Apoliona, the former Alu Like service organization leader who has chaired the OHA board for nine months, said last night that Hee may have three or even four votes but that trustee Linda Dela Cruz "is keeping an open mind."
Dela Cruz last week joined trustees Hee, Rowena Akana, Charles Ota and John Waihee IV in calling for a meeting at 10 a.m. today to consider reorganization.
Apoliona said Akana and Ota are "joined at the hip" to Hee, but will need two more votes to remove her as chair. She said she had not talked to Waihee since the filing of the reorganization request, but that she had had some discussions with Dela Cruz.
Waihee and Dela Cruz joined trustees Collette Machado, Donald Cataluna and Oswald Stender to install Apoliona as the chair after she was elected to her second term as an OHA trustee last year with 58,000 votes, defeating 21 other candidates for her at-large position.
Hee, a former state legislator who represents O'ahu on the nine-member OHA board and was himself ousted as chairman by Apoliona, could not be reached yesterday.
But his long-time ally Akana said Apoliona must be replaced because "she really lacks leadership qualities. In these times of crisis, the whole office needs to gear up to withstand these attacks on the Hawaiian people."
Akana was talking about the U.S. Supreme Court decision allowing non-Hawaiians to run for and vote for OHA trustee positions, and the State Supreme Court decision this month striking down a law that gave the OHA rights to some revenues from ceded royal lands.
Akana said both she and Hee have the background and the drive necessary to deal with federal recognition of a Hawaiian nation, and to ask the state Legislature for a new law restoring the OHA rights stripped by state judges for technical reasons.

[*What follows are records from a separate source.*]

-- ==== Sys2Proof/Machine/Gates.lean ====
section
/-!
DEFINITION. The target gates (chapter 12): internal addresses, the page owner table, the rule sets, the decision on an
access, and what a refusal does.
-/

namespace Sys2Proof.Machine

/-! ## Addresses and pages (R362, R363) -/

/-- The gate in front of an internal address. -/
def gateOf (addr : Nat) : Option Nat :=
  if addr < 0x10000 then some 0
  else if 0x10000000 ≤ addr ∧ addr < 0x10400000 then some 1
  else if 0x18000000 ≤ addr ∧ addr < 0x18080000 then some 2
  else if 0x20000000 ≤ addr ∧ addr < 0x22000000 then some 3
  else if 0x30000000 ≤ addr ∧ addr < 0x31000000 then some 4
  else if 0x40000000 ≤ addr ∧ addr < 0x40C00000 then some (8 + (addr - 0x40000000) / 0x100000)
  else none

/-- The page of an address behind gates 1 to 3. -/
def pageOf (g addr : Nat) : Nat :=
  if g = 1 then (addr - 0x10000000) / 4096
  else if g = 2 then 1024 + (addr - 0x18000000) / 4096
  else 1152 + (addr - 0x20000000) / 4096

/-- Internal address of an offset in PF0's BAR0. -/
def barInternal (addr : Nat) : Nat := 0x40000000 + addr

/-- Page owner table entry: the fixed pages are ENGINE. -/
def State.owner (s : State) (p : Nat) : Nat := if 1024 ≤ p then 0x23 else s.regs.owners.getD p 0

/-! ## Rights (R364, R366, R367) -/

/-- The access types: their codes in TG_FAULT_INFO and their bits in a rights field. -/
inductive Access where
  | read | write | execute
  deriving DecidableEq, Repr

/-- Code of an access type (R319). -/
def Access.code (x : Access) : Nat := x.ctorIdx

/-- A master whose engine rights alone are checked (R360). -/
def isEngine (a : Attr) : Bool := decide (0x0010 ≤ a.master ∧ a.master ≤ 0x0016)

/-- A transaction of secure world and user privilege, which does not exist (R364). -/
def impossible (a : Attr) : Bool := a.secure && !a.priv && !isEngine a

/-- Rights bits, R 1, W 2, X 4, that an owner word gives (R364). -/
def ownerRights (w : Nat) (a : Attr) : Nat :=
  let mine := decide (a.ext ≠ 0) && decide (bitsOf w 11 8 = a.ext)
  match w % 4 with
  | 0 => if isEngine a then 0 else if a.secure then 7 else 0
  | 1 => if isEngine a then 0 else if a.secure then 3 else if a.priv then 7
         else if mine then (if w.testBit 4 then 5 else 3) else 0
  | 2 => if isEngine a then 3 else if a.secure then 3 else if a.priv then 3 else if mine then 3 else 0
  | _ => if isEngine a then 3 else 0

/-- Rights of the default map; a user master has none (R367). -/
def defaultRights (g : Nat) (a : Attr) : Nat :=
  if isEngine a then (if g = 0 then 0 else 3)
  else if a.secure then (if g = 0 then 5 else if g = 1 then 7 else if g = 2 ∨ g = 3 then 0 else 3)
  else if a.priv then (if g = 1 then 7 else if 8 ≤ g then 3 else 0)
  else 0

/-- Word `w` of rule `r` of gate `g`, as stored. -/
def State.ruleWord (s : State) (g r w : Nat) : Nat := s.regs.rules.getD (0x1000 + 0x100 * g + 0x10 * r + 4 * w) 0

/-- Rule `r` of gate `g` is in force, covers the byte, and applies to the master and its extension (R366, R367). -/
def ruleApplies (s : State) (g : Nat) (a : Attr) (addr r : Nat) : Bool :=
  let m := s.ruleWord g r 3
  m.testBit 31 && decide (s.ruleWord g r 0 / 64 * 64 ≤ addr) && decide (addr ≤ s.ruleWord g r 1 ||| 0x3F) &&
    (decide (m % 65536 = 0xFFFF) || decide (m % 65536 = a.master)) &&
    (decide (bitsOf m 19 16 = 0) || decide (bitsOf m 19 16 = a.ext))

/-- Rights bits a rule gives a master. -/
def ruleRights (w : Nat) (a : Attr) : Nat :=
  if isEngine a then bitsOf w 10 9 else if a.secure then bitsOf w 2 0 else if a.priv then bitsOf w 5 3 else bitsOf w 8 6

/-- One byte of an access is granted (R364, R367). -/
def byteGranted (s : State) (a : Attr) (x : Access) (addr : Nat) : Bool :=
  match gateOf addr with
  | none => false
  | some g =>
    let r := match (List.range 16).find? (ruleApplies s g a addr) with
      | some r => ruleRights (s.ruleWord g r 2) a
      | none => defaultRights g a
    !impossible a && r.testBit x.code &&
      (!(decide (1 ≤ g) && decide (g ≤ 3)) || (ownerRights (s.owner (pageOf g addr)) a).testBit x.code)

/-- An access is performed only if every byte it touches is granted (R368). -/
def granted (s : State) (a : Attr) (x : Access) (addr n : Nat) : Bool :=
  (List.range n).all fun i => byteGranted s a x (addr + i)

/-! ## Refusals (R370, R379) -/

/-- Capture an access in the TG_FAULT registers (R319). -/
def captureFault (a : Attr) (x : Access) (addr : Nat) (s : State) : State :=
  { s with regs := { s.regs with
      tgAddr := addr
      tgInfo := a.master % 65536 + 65536 * b2n a.secure + 131072 * b2n a.priv + 262144 * b2n a.debug + 524288 * x.code } }

/-- Block of an engine master (R360). -/
def engineBlock (master : Nat) : Nat := if master = 0x0016 then Block.mp else if master = 0x0015 then Block.ev else master - 0x000F

/-- Level of a gate refusal's record (R441): 0 for the normal world, 3 for the secure world and engines. -/
def refusalLevel (a : Attr) : Nat := if isEngine a || a.secure then 3 else 0

/-- Cause of the access fault that a refused access of the active unit raises (R370). -/
def Access.cause : Access → Nat
  | .read => 5
  | .write => 7
  | .execute => 1

/-- The active unit takes an access fault (R370): of a user at the base's entry, of any other code at custody firmware's. -/
def takeTrap (a : Attr) (x : Access) (addr : Nat) (s : State) : State :=
  { s with worlds := { s.worlds with trap := some { cause := x.cause, addr := addr, custody := a.secure || a.priv } } }

/-- hpmcounter6 counts a refusal of the normal world, in both sets (R372). -/
def countRefusal (s : State) : State :=
  { s with worlds := { s.worlds with
      perf := { s.worlds.perf with refusals := (s.worlds.perf.refusals + 1) % 2 ^ 64 }
      perfM := { s.worlds.perfM with refusals := (s.worlds.perfM.refusals + 1) % 2 ^ 64 } } }

/-- What a refused access of the active unit leads to (R370): the fault is taken; an extension's call ends, and custody
firmware restarts the base after a fault of the base's own. -/
def unitFault (a : Attr) (x : Access) (addr : Nat) (s : State) : State :=
  let s1 := takeTrap a x addr (if a.secure then s else countRefusal s)
  if a.secure then s1
  else if a.priv then { s1 with worlds := { s1.worlds with restarts := s1.worlds.restarts + 1 } }
  else extFault a.ext s1

/-- A gate refuses an access that no debug master made (R370). For the host PF it is only counted and captured. -/
def gateRefuse (a : Attr) (x : Access) (addr : Nat) (s : State) : State :=
  let s1 := captureFault a x addr (bump 0x13 s)
  if 0x0100 ≤ a.master then s1
  else
    let s2 := record 0x0A01 (refusalLevel a) ((gateOf addr).getD 0) a.master addr x.code (s := setErr Block.tg 4 s1)
    if isEngine a then setErr (engineBlock a.master) 3 s2
    else if a.master = 0x0001 then unitFault a x addr s2
    else s2

/-! ## The active unit (R361, R372) -/

/-- World, privilege and current extension of code fetched from a page (R361); nothing executes from a SHARED or an ENGINE
page. -/
def pageAttr (w : Nat) : Option (Bool × Bool × Nat) :=
  match w % 4 with
  | 0 => some (true, true, 0)
  | 1 => if w.testBit 2 then some (false, true, 0) else if w.testBit 4 then some (false, false, bitsOf w 11 8) else none
  | _ => none

/-- The active unit can issue a transaction with these attributes (R361, R374, R380): its world runs, and some page gives
them. Which pages hold the service firmware base the manual does not say, so for the base it is enough that it was started;
a page without an entry of its own is SECURE. -/
def unitRuns (s : State) (a : Attr) : Bool :=
  (if a.secure then s.secureRuns else s.normalRuns) &&
    ((!a.secure && a.priv && s.boot.serviceFw) || (a.secure && a.priv && decide (s.regs.owners.length < 1024)) ||
      s.regs.owners.any fun p => decide (p.1 < 1024) && decide (pageAttr p.2 = some (a.secure, a.priv, a.ext)))

/-- A counter set after a bus transaction and some handshakes and instructions, whose numbers no command shows. -/
def PerfSet.moved (n : Nat) (p : PerfSet) : PerfSet :=
  { p with
    bus := (p.bus + 1) % 2 ^ 64, cycle := (p.cycle + Config.freeNat n) % 2 ^ 64
    instret := (p.instret + Config.freeNat (n + 1)) % 2 ^ 64, stalls := (p.stalls + Config.freeNat (n + 2)) % 2 ^ 64
    irqs := (p.irqs + Config.freeNat (n + 3)) % 2 ^ 64 }

/-- The active unit issues a transaction: its counters count, those of the normal world only there, and CU_WORLD has just
been written by the fetch of the instruction (R361, R372). -/
def unitTurn (a : Attr) (s : State) : State :=
  if a.master = 0x0001 then
    { s with
      free := s.free + 4
      worlds := { s.worlds with
        taken := none, perfM := s.worlds.perfM.moved s.free
        perf := if a.secure then s.worlds.perf else s.worlds.perf.moved s.free } }
  else s

/-- A counter CSR read (R372): `m` for a counter of the secure world's own set, which reads 0 to the normal world; `k` 0 for
cycle, 1 instret, 3 to 6 the hpmcounters. -/
def readCounter (secure m : Bool) (k : Nat) (s : State) : Nat :=
  if m && !secure then 0
  else
    let p := if m then s.worlds.perfM else s.worlds.perf
    match k with
    | 0 => p.cycle | 1 => p.instret | 3 => p.bus | 4 => p.stalls | 5 => p.irqs | 6 => p.refusals | _ => 0

/-- A debug access meets a locked region: counted, captured and recorded, without any other effect (R379). -/
def debugRefuse (a : Attr) (x : Access) (addr : Nat) (s : State) : State :=
  record 0x0A02 0 addr x.code (s := captureFault a x addr (bump 0x14 s))

end Sys2Proof.Machine
end

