/-- R196, R198, R215: a sweep visit puts the two copies of a LOADED slot under fresh masks and leaves their clear values, and
marks a slot whose copies differ BAD; it leaves an EMPTY or LOADING one alone, and changes no other slot and no job. A reload
of a BAD slot that no job holds, and one of a LOADING slot while the wrapped store is brought in, places the key that both
sides make again in both copies with the counter at the checkpoint; where a side fails the slot is BAD. -/
def Obligations.SlotsAreSweptAndReloaded : Prop :=
  (∀ (s : State), (s.slot s.store.sweep).st = .loaded → s.store.sweep < 65535 →
    Answers .remaskSweepVisit s fun t =>
      let n := s.store.sweep
      t.store.sweep = n + 1 ∧ (t.slot n).a.key.clear = (s.slot n).a.key.clear ∧
      (t.slot n).b.key.clear = (s.slot n).b.key.clear ∧ (t.slot n).a.count = (s.slot n).a.count ∧
      (t.slot n).a.attr = (s.slot n).a.attr ∧
      (t.slot n).st = (if copiesAgree (s.slot n) then .loaded else .bad) ∧ (∀ m, m ≠ n → t.slot m = s.slot m) ∧
      t.jobs = s.jobs ∧ t.mem = s.mem ∧ t.life = s.life) ∧
  (∀ (s : State), ((s.slot s.store.sweep).st = .empty ∨ (s.slot s.store.sweep).st = .loading) → s.store.sweep < 65535 →
    Answers .remaskSweepVisit s (Quiet { s with store := { s.store with sweep := s.store.sweep + 1 } })) ∧
  (∀ (s : State) (n : Nat) (key : Bytes), (s.slot n).st = .bad → (s.slot n).reloadDue = true → slotHeld s n = false →
    (n < 64 ∨ s.domainKey.isSome = true) → sideKey n s.domainKeys.1 s = some key → sideKey n s.domainKeys.2 s = some key →
    Answers (.slotReload n true true) s fun t => (t.slot n).st = .loaded ∧ (t.slot n).a.key.clear = key ∧
      (t.slot n).b.key.clear = key ∧ (64 ≤ n → (t.slot n).a.count = (s.slot n).point) ∧ (t.slot n).reloadDue = false ∧
      (∀ m, m ≠ n → t.slot m = s.slot m) ∧ t.jobs = s.jobs ∧ t.mem = s.mem ∧ t.life = s.life) ∧
  (∀ (s : State) (n : Nat) (okA okB : Bool), (s.slot n).st = .bad → (s.slot n).reloadDue = true → slotHeld s n = false →
    (n < 64 ∨ s.domainKey.isSome = true) → (okA && okB) = false →
    Answers (.slotReload n okA okB) s (Quiet (modSlot n (fun x => { x with reloadDue := false }) s))) ∧
  (∀ (s : State) (n : Nat) (key : Bytes), (s.slot n).st = .loading → s.store.reload = true →
    sideKey n s.domainKeys.1 s = some key → sideKey n s.domainKeys.2 s = some key →
    Answers (.wrappedStoreReload n true true) s fun t => (t.slot n).st = .loaded ∧ (t.slot n).a.key.clear = key ∧
      (t.slot n).b.key.clear = key ∧ (64 ≤ n → (t.slot n).a.count = (s.slot n).point) ∧
      (∀ m, m ≠ n → t.slot m = s.slot m) ∧ t.jobs = s.jobs ∧ t.mem = s.mem ∧ t.life = s.life) ∧
  (∀ (s : State) (n : Nat) (okA okB : Bool), (s.slot n).st = .loading → s.store.reload = true → (okA && okB) = false →
    Answers (.wrappedStoreReload n okA okB) s fun t => (t.slot n).st = .bad ∧ (t.slot n).reloadDue = false ∧
      (∀ m, m ≠ n → t.slot m = s.slot m) ∧ t.jobs = s.jobs ∧ t.mem = s.mem ∧ t.life = s.life)

/-! ## Functions (chapter 5) -/

/-- R161: an FN_ALLOC whose checks pass completes with OK and its function in RESULT0; the function is READY with what
its body says, no queue and no vector state, and every other function, and all else, is as before. -/
def Obligations.FunctionsAreAllocated : Prop :=
  ∀ (s : State) (j : Job), s.admin? 0 Op.fnAlloc = some j → firstFail (allocRows s j.entry) = none →
    let f := j.entry.leAt 0x10 2
    Completes .fnAlloc s j { status := 0x00, r0 := f } (modFn f (newFn j.entry) s) ∧
    Answers .fnAlloc s fun t => (t.fn f).run = .ready ∧ (t.fn f).tenant = j.entry.leAt 0x12 2 ∧
      (t.fn f).jqN = j.entry.leAt 0x14 1 ∧ (t.fn f).cqN = j.entry.leAt 0x15 1 ∧ (t.fn f).vecN = j.entry.leAt 0x16 1 ∧
      (t.fn f).skN = j.entry.leAt 0x17 1 ∧ (t.fn f).quota = j.entry.leAt 0x18 4 ∧ (t.fn f).share = j.entry.leAt 0x1C 2 ∧
      (t.fn f).qosMin = j.entry.leAt 0x20 4 ∧ (t.fn f).qosCeil = j.entry.leAt 0x24 4 ∧ (t.fn f).qosWeight = j.entry.leAt 0x28 2 ∧
      (t.fn f).jqs = [] ∧ (t.fn f).cqs = [] ∧ (t.fn f).vecs = [] ∧ 1 ≤ f ∧ f ≤ 2048 ∧
      (∀ g, g ≠ f → stillFn (t.fn g) = stillFn (s.fn g))

/-- Function `f` of `t` is under a reset of that cause that began now, its configuration space, vectors and random-page
reads gone. -/
abbrev UnderReset (f cause : Nat) (s t : State) : Prop :=
  (t.fn f).run = .resetting ∧ (t.fn f).resetCause = cause ∧ (t.fn f).resetAt = s.now ∧ (t.fn f).rngBuf = [] ∧
  (t.fn f).rngStall = [] ∧ (t.fn f).vecs = [] ∧ (t.fn f).cfg.bme = false ∧ (t.fn f).tenant = (s.fn f).tenant ∧
  (t.fn f).jqs.keys = (s.fn f).jqs.keys

/-- Without a job of function `f`, a reset of it changes no job, no byte of memory, no slot and no other function. -/
abbrev ResetFrame (f : Nat) (s t : State) : Prop :=
  s.inFlight f = 0 → t.jobs = s.jobs ∧ t.mem = s.mem ∧ t.store = s.store ∧ t.fab = s.fab ∧
    ∀ g, g ≠ f → stillFn (t.fn g) = stillFn (s.fn g)
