-- ==== Sys2Proof/Laws/State.lean ====
section
/-!
SUPPORT. What each small update of the state leaves alone, field by field, and what it writes.
-/

namespace Sys2Proof.Machine

variable (s : State)

/-! ## setFn -/

@[simp] theorem setFn_jobs (f : Nat) (g : Fn) : (setFn f g s).jobs = s.jobs := rfl
@[simp] theorem setFn_stamp (f : Nat) (g : Fn) : (setFn f g s).stamp = s.stamp := rfl
@[simp] theorem setFn_turnFn (f : Nat) (g : Fn) : (setFn f g s).turnFn = s.turnFn := rfl
@[simp] theorem setFn_turnU (f : Nat) (g : Fn) : (setFn f g s).turnU = s.turnU := rfl
@[simp] theorem setFn_turnA (f : Nat) (g : Fn) : (setFn f g s).turnA = s.turnA := rfl
@[simp] theorem setFn_fab (f : Nat) (g : Fn) : (setFn f g s).fab = s.fab := rfl
@[simp] theorem setFn_store (f : Nat) (g : Fn) : (setFn f g s).store = s.store := rfl
@[simp] theorem setFn_life (f : Nat) (g : Fn) : (setFn f g s).life = s.life := rfl
@[simp] theorem setFn_clock (f : Nat) (g : Fn) : (setFn f g s).clock = s.clock := rfl
@[simp] theorem setFn_evr (f : Nat) (g : Fn) : (setFn f g s).evr = s.evr := rfl
@[simp] theorem setFn_regs (f : Nat) (g : Fn) : (setFn f g s).regs = s.regs := rfl
@[simp] theorem setFn_dict (f : Nat) (g : Fn) : (setFn f g s).dict = s.dict := rfl
@[simp] theorem setFn_mgmt (f : Nat) (g : Fn) : (setFn f g s).mgmt = s.mgmt := rfl
@[simp] theorem setFn_link (f : Nat) (g : Fn) : (setFn f g s).link = s.link := rfl
@[simp] theorem setFn_boot (f : Nat) (g : Fn) : (setFn f g s).boot = s.boot := rfl
@[simp] theorem setFn_red (f : Nat) (g : Fn) : (setFn f g s).red = s.red := rfl
@[simp] theorem setFn_custody (f : Nat) (g : Fn) : (setFn f g s).custody = s.custody := rfl
@[simp] theorem setFn_rng (f : Nat) (g : Fn) : (setFn f g s).rng = s.rng := rfl
@[simp] theorem setFn_pk (f : Nat) (g : Fn) : (setFn f g s).pk = s.pk := rfl
@[simp] theorem setFn_worlds (f : Nat) (g : Fn) : (setFn f g s).worlds = s.worlds := rfl
@[simp] theorem setFn_vesper (f : Nat) (g : Fn) : (setFn f g s).vesper = s.vesper := rfl
@[simp] theorem setFn_mem (f : Nat) (g : Fn) : (setFn f g s).mem = s.mem := rfl
@[simp] theorem setFn_cram (f : Nat) (g : Fn) : (setFn f g s).cram = s.cram := rfl
@[simp] theorem setFn_out (f : Nat) (g : Fn) : (setFn f g s).out = s.out := rfl
@[simp] theorem setFn_free (f : Nat) (g : Fn) : (setFn f g s).free = s.free := rfl
@[simp] theorem setFn_pending (f : Nat) (g : Fn) : (setFn f g s).pending = s.pending := rfl

/-! ## modFn -/

@[simp] theorem modFn_jobs (f : Nat) (h : Fn → Fn) : (modFn f h s).jobs = s.jobs := rfl
@[simp] theorem modFn_stamp (f : Nat) (h : Fn → Fn) : (modFn f h s).stamp = s.stamp := rfl
@[simp] theorem modFn_turnFn (f : Nat) (h : Fn → Fn) : (modFn f h s).turnFn = s.turnFn := rfl
@[simp] theorem modFn_turnU (f : Nat) (h : Fn → Fn) : (modFn f h s).turnU = s.turnU := rfl
@[simp] theorem modFn_turnA (f : Nat) (h : Fn → Fn) : (modFn f h s).turnA = s.turnA := rfl
@[simp] theorem modFn_fab (f : Nat) (h : Fn → Fn) : (modFn f h s).fab = s.fab := rfl
@[simp] theorem modFn_store (f : Nat) (h : Fn → Fn) : (modFn f h s).store = s.store := rfl
@[simp] theorem modFn_life (f : Nat) (h : Fn → Fn) : (modFn f h s).life = s.life := rfl
@[simp] theorem modFn_clock (f : Nat) (h : Fn → Fn) : (modFn f h s).clock = s.clock := rfl
@[simp] theorem modFn_evr (f : Nat) (h : Fn → Fn) : (modFn f h s).evr = s.evr := rfl
@[simp] theorem modFn_regs (f : Nat) (h : Fn → Fn) : (modFn f h s).regs = s.regs := rfl
@[simp] theorem modFn_dict (f : Nat) (h : Fn → Fn) : (modFn f h s).dict = s.dict := rfl
@[simp] theorem modFn_mgmt (f : Nat) (h : Fn → Fn) : (modFn f h s).mgmt = s.mgmt := rfl
@[simp] theorem modFn_link (f : Nat) (h : Fn → Fn) : (modFn f h s).link = s.link := rfl
@[simp] theorem modFn_boot (f : Nat) (h : Fn → Fn) : (modFn f h s).boot = s.boot := rfl
@[simp] theorem modFn_red (f : Nat) (h : Fn → Fn) : (modFn f h s).red = s.red := rfl
@[simp] theorem modFn_custody (f : Nat) (h : Fn → Fn) : (modFn f h s).custody = s.custody := rfl
@[simp] theorem modFn_rng (f : Nat) (h : Fn → Fn) : (modFn f h s).rng = s.rng := rfl
@[simp] theorem modFn_pk (f : Nat) (h : Fn → Fn) : (modFn f h s).pk = s.pk := rfl
@[simp] theorem modFn_worlds (f : Nat) (h : Fn → Fn) : (modFn f h s).worlds = s.worlds := rfl
@[simp] theorem modFn_vesper (f : Nat) (h : Fn → Fn) : (modFn f h s).vesper = s.vesper := rfl
@[simp] theorem modFn_mem (f : Nat) (h : Fn → Fn) : (modFn f h s).mem = s.mem := rfl
@[simp] theorem modFn_cram (f : Nat) (h : Fn → Fn) : (modFn f h s).cram = s.cram := rfl
@[simp] theorem modFn_out (f : Nat) (h : Fn → Fn) : (modFn f h s).out = s.out := rfl
@[simp] theorem modFn_free (f : Nat) (h : Fn → Fn) : (modFn f h s).free = s.free := rfl
@[simp] theorem modFn_pending (f : Nat) (h : Fn → Fn) : (modFn f h s).pending = s.pending := rfl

If she is ousted, Apoliona said, OHA "will be a political football" being kicked around to promote Hee's candidacy for lieutenant governor, and to cut back Hawaiian programs.
During her 275 days of leadership, she said, OHA has intervened successfully in lawsuits to protect Hawaiian programs, has tightened fiscal controls while continuing spending for Hawaiians, and has nearly completed a strategic plan to meet repeated criticism by the legislative auditor.